Me detengo, sin embargo, no en la filmografía anterior sino precisamente en una de sus películas menos comentadas. Y es que la misma apuesta narrativa de Jacob’s Ladder quizás sea su atractivo mayor, su única razón de ser. Robándole un título reciente al novelista español Javier Cercas, Jacob’s Ladder postula la “anatomía de un instante”, esto es, el delirio o viaje mental de un soldado de Viet-Nam que es sometido como conejillo de Indias a pruebas toxicológicas que deberían llevarlo a tener mayor reciedumbre, rabia o coraje a la hora de enfrentar a sus enemigos. Las pruebas en torno a la alucinante droga, precisamente llamada ladder (escalera), resultan un verdadero fiasco y provocan que los compañeros de Jacob, miembros del mismo pelotón, se entrematen sin piedad. Las imágenes del inicio son las mismas del final: Jacob herido de muerte en una camilla, atendido en una carpa médica improvisada, con los enfermeros que golpean su pecho para revivirlo. La película es en verdad los cinco, diez o quince minutos que la mente de Jacob tiene para divagar a sus anchas, para recuperar algo de libertad o para fundir pasado y futuro en un solo discurso visual de carácter aluvional. Las pistas de la narración no las tiene nadie, y menos el espectador, que divaga junto a Jacob creyendo que su vida recuperada es tal y no la pesadilla de un moribundo. Siguiendo la técnica de Julio Cortázar en el relato “La noche boca arriba”, el final se revela en las últimas cuatro líneas o en las últimas cuatro escenas: Jacob está muriendo y su mente se aferra a la vida como quien ata imágenes disfuncionales.

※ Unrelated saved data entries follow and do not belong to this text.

-- ==== Sys2Proof/Machine/Ops.lean ====
section
/-! DEFINITION. The operations over memory and registers that every meaning shares: memory access
(spec/20_memory.md), the address check (40_engine.md R112), taking a fault (60_exceptions.md R258), the input poll
and the output emission (42_io.md R163, R170), and the register image of LOAD, RESTORE and reset. -/

namespace Sys2Proof.Machine

/-! ## Memory -/

/-- The canonical form: addresses strictly rising, no entry that reads as an unlisted address does. -/
abbrev Memory.wf (m : Memory) : Prop := m.Pairwise (fun x y => x.1 < y.1) ∧ ∀ c ∈ m, c.2 ≠ 0#64

/-- Every listed address is below `depth`. -/
abbrev Memory.below (m : Memory) (depth : Nat) : Prop := ∀ c ∈ m, c.1 < depth

/-- What an address that no cell lists reads as: "unset addresses read as zero" (R52). -/
def Memory.unset : Word := 0#64

/-- `MemRead(a, 1)` (00_scope.md R11). -/
def Memory.read : Memory → Nat → Word
  | [], _ => Memory.unset
  | (b, v) :: rest, a => if a = b then v else Memory.read rest a

/-- `MemWrite(a, 1, v)` (00_scope.md R11), keeping the canonical form. -/
def Memory.write : Memory → Nat → Word → Memory
  | [], a, v => if v = Memory.unset then [] else [(a, v)]
  | (b, u) :: rest, a, v =>
    if a < b then (if v = Memory.unset then (b, u) :: rest else (a, v) :: (b, u) :: rest)
    else if a = b then (if v = Memory.unset then rest else (a, v) :: rest)
    else (b, u) :: Memory.write rest a v

/-- The image of a program whose first word goes to address `a` (R51). -/
def Memory.image : List Word → Nat → Memory
  | [], _ => []
  | v :: rest, a => if v = Memory.unset then Memory.image rest (a + 1) else (a, v) :: Memory.image rest (a + 1)

/-- The canonical memory of `depth` words that reads as the listed cells say (the first cell of an address
counts); cells at addresses the array does not have are no part of it (notes/assumptions/14.md). -/
def Memory.ofCells (depth : Nat) : List (Nat × Word) → Memory
  | [] => []
  | (a, v) :: rest =>
    if a < depth then Memory.write (Memory.ofCells depth rest) a v else Memory.ofCells depth rest

/-- `M[a]` of a state. -/
def State.read (s : State) (a : Nat) : Word := s.mem.read a

/-- `M[a] <- v`. -/
def State.write (s : State) (a : Nat) (v : Word) : State := { s with mem := s.mem.write a v }

/-! ## The address check -/

/-- `CheckAddr(a, k)` (R112): the address as an index of the array, or its fault. -/
def checkAddr (c : Config) (a : Int) (k : Nat) : Except FaultInfo Nat :=
  if a < 0 then .error ⟨.negativeAddress, k, a⟩
  else if (c.memDepth : Int) ≤ a then .error ⟨.addressOutOfRange, k, a⟩
  else .ok a.toNat

/-! ## Status -/

/-- Halted and Faulted are terminal (R23). -/
def Status.terminal : Status → Bool
  | .halted => true
  | .faulted => true
  | .running => false
  | .awaitingInput => false
  | .producedOutput => false

/-- The numeric code of a status, 3 bits (R23). -/
def Status.code : Status → BitVec 3
  | .running => 0
  | .halted => 1
  | .awaitingInput => 2
  | .producedOutput => 3
  | .faulted => 4

/-! ## Taking a fault -/

/-- Fault entry, the effect of `raise Fault(cause, param, value)` (R258): status and the fault record are written,
nothing else changes. There is no vector, no saved register beside the record, and no return (R259). -/
def raiseFault (f : FaultInfo) (s : State) : State :=
  { s with
    status := .faulted
    faultCause := f.cause
    faultParam := BitVec.ofNat 2 f.param
    faultValue := BitVec.ofInt 65 f.value }

/-- The end of an instruction begun in state s: the state its rule made, or, where it raised a fault, fault entry
from s itself, since nothing of the instruction's own effect has happened (R258). -/
def settle (s : State) : Except FaultInfo State → Host.Outcome State Fault Refusal
  | .ok t => .next t
  | .error f => .next (raiseFault f s)

/-- The leaving of a terminal status, and the start of every run: what LOAD, RESTORE and reset share (45_host.md
R222, R227). The block's parameters and the environment's agents are no part of it (R280). -/
def freshState (m : Memory) (pc rb : Word) (s : State) : State :=
  { s with
    pc := pc
    rb := rb
    mem := m
    status := .running
    faultCause := .none
    faultParam := 0
    faultValue := 0
    feed := none
    out := none }

/-! ## The program counter -/

/-- The instruction word `w` at the program counter, which overflow faults record (R250). -/
def State.instrWord (s : State) : Word := s.read s.pc.toInt.toNat

/-- Outcome `Next(ip + n)` (R117): pc moves past the instruction's n words. -/
def State.advance (s : State) (n : Nat) : State := { s with pc := s.pc + BitVec.ofNat 64 n }

/-- Outcome `Next(t)` for a jump target t (R117). -/
def State.jumpTo (s : State) (t : Word) : State := { s with pc := t }

/-! ## Input and output -/

/-- The source's answer to one poll, and the source after it (R163, R164): an answer that hands over a value is not
offered again. -/
def InputSource.poll : InputSource → Option Word × InputSource
  | .absent => (none, .absent)
  | .connected (a :: rest) n => (a, .connected rest n)
  | .connected [] n => (Config.inputAnswer n, .connected [] (n + 1))

/-- `Poll()` (R163): the feed register first, then the input source. -/
def pollInput (s : State) : Option Word × State :=
  match s.feed with
  | some v => (some v, { s with feed := none })
  | none => (s.source.poll.1, { s with source := s.source.poll.2 })

/-- Latch and emit an output value (R170, R171). -/
def emit (v : Word) (s : State) : State := { s with out := some v, sink := s.sink ++ [v] }

/-- The flag stop_on_output of the step: the RUN's, or true, the STEP command's, where no RUN is in progress (R117,
R119, R120; notes/assumptions/8.md). -/
def State.stopOnOutput (s : State) : Bool :=
  match s.activity with
  | .idle => true
  | .step => true
  | .run _ stopOnOutput => stopOnOutput

end Sys2Proof.Machine
end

Mención especial merece -y cuidado si todo el efecto de la película se le debe enteramente- la actuación del gran Tim Robbins, quien interpreta a ese ser cansado, sin origen, que cree recuperar su vida post-bélica en medio de oficios y relaciones menores. Ese pasajero de metro, ese cartero predecible, ese ser inexpresivo que se enamora de una latina también residual, permiten intuir que el futuro conquistado por la mente no existe y que lo que el moribundo proyecta como espacio vital es una excrecencia de la muerte. Sorprenden las imágenes en que los efectos de la droga, claramente alucinógenos, convierten a los pasajeros de un vagón de metro en monstruos vibrantes o criaturas infernales. La quietud no será nunca tal, ya se ha dicho, ni siquiera en esa escena postrera en la que Jacob cree recuperar a su hijo muerto, brillo solar que lo espera en el piso superior de una casa al que sólo se llega, curiosamente, por una escalera. Pero no hay ascenso en esta narración de destrucción humana sino descenso a los infiernos. La alocada mente, en verdad, sólo fabrica tiempo, sólo ensaya la creación de sentido, sólo trata de forjar vida en donde todo es condena y epitafio. La ansiada escalera de Jacob no lleva a ninguna parte.